[Stored items]
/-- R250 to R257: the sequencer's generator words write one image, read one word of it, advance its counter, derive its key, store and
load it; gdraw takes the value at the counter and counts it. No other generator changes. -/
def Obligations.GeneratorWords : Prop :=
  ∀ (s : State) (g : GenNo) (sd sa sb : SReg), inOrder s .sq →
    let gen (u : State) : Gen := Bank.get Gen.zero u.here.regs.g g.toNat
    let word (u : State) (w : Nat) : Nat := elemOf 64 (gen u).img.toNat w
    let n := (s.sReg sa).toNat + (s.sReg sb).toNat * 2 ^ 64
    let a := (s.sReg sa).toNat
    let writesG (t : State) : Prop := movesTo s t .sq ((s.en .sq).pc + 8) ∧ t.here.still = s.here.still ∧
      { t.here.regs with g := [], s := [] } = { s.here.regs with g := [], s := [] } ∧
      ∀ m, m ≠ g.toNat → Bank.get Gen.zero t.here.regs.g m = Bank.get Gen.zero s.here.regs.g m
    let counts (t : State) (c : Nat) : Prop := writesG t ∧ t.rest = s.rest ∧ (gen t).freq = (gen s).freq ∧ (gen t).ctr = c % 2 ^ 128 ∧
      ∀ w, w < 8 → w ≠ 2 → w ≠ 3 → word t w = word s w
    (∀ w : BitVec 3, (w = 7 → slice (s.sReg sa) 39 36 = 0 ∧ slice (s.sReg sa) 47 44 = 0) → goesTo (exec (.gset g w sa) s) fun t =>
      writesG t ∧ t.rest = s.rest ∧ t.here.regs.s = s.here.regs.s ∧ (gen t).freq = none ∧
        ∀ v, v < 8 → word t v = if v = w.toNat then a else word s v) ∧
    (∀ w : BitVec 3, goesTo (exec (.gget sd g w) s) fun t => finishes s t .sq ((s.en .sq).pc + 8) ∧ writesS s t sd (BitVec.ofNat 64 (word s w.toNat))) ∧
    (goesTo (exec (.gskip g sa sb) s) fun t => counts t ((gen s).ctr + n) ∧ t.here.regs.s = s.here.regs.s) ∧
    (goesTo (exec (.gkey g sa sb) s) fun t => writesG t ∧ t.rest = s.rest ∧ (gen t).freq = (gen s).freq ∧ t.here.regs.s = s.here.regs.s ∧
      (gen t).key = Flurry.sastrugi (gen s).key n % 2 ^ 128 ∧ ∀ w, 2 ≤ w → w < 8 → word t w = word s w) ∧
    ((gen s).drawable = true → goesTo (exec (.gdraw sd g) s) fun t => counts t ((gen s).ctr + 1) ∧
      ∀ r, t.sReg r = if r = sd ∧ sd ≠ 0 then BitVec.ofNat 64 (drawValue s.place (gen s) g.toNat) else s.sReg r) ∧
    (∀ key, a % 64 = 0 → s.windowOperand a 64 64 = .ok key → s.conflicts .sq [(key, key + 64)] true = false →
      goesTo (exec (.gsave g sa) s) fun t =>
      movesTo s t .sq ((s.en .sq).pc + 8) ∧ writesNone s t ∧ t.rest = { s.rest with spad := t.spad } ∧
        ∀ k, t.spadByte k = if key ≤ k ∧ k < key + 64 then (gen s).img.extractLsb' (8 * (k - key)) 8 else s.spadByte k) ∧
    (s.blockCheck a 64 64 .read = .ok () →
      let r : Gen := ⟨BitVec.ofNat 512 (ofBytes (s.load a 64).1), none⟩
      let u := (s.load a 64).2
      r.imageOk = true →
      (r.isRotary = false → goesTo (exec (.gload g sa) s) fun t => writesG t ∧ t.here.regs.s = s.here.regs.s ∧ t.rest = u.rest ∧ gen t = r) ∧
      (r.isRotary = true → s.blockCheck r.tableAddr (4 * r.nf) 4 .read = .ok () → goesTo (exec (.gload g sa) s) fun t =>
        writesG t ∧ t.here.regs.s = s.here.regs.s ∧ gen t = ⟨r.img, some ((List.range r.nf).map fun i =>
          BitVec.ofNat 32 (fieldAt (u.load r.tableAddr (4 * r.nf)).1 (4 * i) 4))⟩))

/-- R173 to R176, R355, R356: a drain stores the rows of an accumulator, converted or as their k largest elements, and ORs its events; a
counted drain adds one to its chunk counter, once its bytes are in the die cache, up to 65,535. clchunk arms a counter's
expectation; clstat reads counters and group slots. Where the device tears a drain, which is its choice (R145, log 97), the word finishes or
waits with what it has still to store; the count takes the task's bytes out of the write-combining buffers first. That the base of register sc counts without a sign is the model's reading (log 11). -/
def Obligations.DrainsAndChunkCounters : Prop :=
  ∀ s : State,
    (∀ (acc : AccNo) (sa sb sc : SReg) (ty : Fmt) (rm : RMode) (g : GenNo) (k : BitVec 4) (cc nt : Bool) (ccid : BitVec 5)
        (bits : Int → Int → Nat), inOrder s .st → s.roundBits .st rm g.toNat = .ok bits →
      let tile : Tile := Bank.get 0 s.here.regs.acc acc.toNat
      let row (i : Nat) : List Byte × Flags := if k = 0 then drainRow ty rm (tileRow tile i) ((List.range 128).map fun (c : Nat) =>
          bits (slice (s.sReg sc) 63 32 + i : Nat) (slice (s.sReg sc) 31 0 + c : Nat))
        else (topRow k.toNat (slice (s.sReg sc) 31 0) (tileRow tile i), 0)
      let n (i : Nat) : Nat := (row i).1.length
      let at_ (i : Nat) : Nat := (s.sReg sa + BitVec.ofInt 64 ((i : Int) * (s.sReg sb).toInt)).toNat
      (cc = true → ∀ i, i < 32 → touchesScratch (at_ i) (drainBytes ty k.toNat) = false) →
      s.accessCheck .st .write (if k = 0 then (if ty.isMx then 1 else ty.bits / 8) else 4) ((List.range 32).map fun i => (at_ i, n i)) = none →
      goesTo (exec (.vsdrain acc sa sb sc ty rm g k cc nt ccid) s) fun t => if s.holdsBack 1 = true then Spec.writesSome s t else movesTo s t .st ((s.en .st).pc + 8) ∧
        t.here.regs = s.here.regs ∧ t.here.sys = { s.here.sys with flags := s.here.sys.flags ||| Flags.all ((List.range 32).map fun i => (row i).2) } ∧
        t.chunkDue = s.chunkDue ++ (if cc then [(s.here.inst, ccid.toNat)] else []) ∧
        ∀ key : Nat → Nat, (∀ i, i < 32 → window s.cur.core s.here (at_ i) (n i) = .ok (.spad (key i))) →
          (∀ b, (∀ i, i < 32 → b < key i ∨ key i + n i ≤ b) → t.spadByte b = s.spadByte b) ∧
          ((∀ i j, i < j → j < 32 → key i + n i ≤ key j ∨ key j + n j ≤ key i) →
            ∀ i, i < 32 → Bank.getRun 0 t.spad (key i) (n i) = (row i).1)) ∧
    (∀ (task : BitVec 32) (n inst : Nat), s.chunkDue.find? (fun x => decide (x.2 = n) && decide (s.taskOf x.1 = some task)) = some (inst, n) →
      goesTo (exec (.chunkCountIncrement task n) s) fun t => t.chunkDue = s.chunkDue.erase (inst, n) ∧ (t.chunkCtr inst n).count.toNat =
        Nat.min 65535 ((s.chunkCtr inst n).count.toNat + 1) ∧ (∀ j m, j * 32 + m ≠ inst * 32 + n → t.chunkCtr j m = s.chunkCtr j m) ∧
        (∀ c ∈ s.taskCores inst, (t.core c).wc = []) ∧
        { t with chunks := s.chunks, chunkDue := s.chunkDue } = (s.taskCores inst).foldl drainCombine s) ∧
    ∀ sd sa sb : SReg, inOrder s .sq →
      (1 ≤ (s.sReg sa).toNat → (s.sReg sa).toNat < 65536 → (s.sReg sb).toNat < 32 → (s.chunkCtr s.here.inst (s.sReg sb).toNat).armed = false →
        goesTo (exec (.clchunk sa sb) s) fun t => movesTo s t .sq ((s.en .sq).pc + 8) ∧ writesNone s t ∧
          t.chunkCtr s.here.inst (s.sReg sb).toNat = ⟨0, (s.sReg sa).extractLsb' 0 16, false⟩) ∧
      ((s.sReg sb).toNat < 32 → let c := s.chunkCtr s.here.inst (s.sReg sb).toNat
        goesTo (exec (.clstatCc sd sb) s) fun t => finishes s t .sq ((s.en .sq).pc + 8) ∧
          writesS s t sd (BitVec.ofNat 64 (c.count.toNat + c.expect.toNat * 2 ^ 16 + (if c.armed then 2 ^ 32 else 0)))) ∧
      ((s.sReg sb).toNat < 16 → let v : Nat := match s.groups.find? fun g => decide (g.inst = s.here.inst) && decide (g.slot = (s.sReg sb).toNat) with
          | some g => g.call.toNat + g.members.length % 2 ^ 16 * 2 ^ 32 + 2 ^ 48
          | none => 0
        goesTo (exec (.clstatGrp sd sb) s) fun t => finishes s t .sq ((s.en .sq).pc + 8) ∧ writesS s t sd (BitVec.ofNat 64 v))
==
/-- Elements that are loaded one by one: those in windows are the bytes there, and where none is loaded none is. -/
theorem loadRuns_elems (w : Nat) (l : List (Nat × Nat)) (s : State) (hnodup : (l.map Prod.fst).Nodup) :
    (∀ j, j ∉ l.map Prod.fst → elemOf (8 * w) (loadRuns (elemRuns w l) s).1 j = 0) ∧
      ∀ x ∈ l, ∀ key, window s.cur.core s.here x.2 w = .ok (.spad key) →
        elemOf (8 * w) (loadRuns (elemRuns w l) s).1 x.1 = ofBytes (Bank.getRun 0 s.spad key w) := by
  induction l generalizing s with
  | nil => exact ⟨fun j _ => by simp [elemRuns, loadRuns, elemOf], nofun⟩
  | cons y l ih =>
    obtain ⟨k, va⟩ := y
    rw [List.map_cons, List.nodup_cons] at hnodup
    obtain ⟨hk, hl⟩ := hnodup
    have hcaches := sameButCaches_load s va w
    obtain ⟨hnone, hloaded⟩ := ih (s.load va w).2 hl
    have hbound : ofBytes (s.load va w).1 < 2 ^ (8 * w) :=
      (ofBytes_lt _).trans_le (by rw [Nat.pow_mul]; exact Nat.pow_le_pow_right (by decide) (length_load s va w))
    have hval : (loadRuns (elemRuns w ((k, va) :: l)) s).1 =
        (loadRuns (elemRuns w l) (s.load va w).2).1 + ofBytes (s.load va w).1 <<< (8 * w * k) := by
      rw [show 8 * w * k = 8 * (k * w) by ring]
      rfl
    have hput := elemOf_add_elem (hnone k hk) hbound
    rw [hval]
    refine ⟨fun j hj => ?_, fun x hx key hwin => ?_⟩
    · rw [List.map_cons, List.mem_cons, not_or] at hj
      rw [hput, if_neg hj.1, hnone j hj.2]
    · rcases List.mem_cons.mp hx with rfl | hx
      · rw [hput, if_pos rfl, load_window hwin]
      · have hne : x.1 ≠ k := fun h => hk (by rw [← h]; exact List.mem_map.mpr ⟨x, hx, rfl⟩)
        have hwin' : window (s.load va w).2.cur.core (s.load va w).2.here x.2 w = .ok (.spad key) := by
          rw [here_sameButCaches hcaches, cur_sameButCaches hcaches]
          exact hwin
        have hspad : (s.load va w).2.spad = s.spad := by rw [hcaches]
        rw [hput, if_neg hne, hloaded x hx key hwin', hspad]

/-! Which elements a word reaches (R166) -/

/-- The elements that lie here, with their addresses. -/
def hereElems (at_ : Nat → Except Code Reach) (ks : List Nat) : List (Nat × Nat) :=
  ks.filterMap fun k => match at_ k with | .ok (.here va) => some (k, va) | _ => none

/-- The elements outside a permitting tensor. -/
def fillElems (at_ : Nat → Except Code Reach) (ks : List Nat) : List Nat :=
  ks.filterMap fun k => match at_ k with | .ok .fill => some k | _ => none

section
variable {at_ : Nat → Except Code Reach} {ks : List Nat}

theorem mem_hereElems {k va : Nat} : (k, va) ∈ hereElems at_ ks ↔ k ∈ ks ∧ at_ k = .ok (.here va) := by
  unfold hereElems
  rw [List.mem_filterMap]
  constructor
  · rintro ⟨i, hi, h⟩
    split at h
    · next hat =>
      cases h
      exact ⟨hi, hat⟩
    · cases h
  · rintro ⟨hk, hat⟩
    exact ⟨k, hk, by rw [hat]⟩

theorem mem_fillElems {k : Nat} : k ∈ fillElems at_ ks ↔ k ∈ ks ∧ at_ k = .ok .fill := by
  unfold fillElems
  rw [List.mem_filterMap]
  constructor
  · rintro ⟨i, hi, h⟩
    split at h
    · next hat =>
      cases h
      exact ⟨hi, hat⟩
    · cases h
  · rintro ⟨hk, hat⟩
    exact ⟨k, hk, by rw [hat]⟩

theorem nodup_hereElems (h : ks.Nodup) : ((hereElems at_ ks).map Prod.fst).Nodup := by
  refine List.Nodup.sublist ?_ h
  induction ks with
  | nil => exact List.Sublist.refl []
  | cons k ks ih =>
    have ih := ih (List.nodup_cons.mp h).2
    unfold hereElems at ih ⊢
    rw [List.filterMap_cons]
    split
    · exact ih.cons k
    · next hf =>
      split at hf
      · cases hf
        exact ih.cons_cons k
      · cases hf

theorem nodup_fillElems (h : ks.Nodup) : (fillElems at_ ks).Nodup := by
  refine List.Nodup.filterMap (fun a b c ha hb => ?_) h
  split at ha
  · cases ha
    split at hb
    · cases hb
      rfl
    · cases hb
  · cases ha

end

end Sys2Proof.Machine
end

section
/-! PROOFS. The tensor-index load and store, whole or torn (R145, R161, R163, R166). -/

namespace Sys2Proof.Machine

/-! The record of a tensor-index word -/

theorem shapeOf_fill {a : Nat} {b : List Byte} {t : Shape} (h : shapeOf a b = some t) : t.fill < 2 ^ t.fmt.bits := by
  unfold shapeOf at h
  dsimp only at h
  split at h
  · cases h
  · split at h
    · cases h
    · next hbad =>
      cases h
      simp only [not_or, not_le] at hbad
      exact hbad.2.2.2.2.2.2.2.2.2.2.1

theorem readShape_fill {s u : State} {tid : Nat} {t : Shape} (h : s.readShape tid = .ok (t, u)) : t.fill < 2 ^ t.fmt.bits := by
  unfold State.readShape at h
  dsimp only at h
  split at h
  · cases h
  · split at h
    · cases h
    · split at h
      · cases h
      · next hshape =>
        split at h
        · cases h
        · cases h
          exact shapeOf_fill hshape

» ACTION ITEM
All that belongs in your answer is the stretch of entries above from the line with "List.mem_map.mpr ⟨x, hx, rfl⟩)" through the line with "reaches (R166) -/", printed exactly.

» TASK ANSWER
      · have hne : x.1 ≠ k := fun h => hk (by rw [← h]; exact List.mem_map.mpr ⟨x, hx, rfl⟩)
        have hwin' : window (s.load va w).2.cur.core (s.load va w).2.here x.2 w = .ok (.spad key) := by
          rw [here_sameButCaches hcaches, cur_sameButCaches hcaches]
          exact hwin
        have hspad : (s.load va w).2.spad = s.spad := by rw [hcaches]
        rw [hput, if_neg hne, hloaded x hx key hwin', hspad]

/-! Which elements a word reaches (R166) -/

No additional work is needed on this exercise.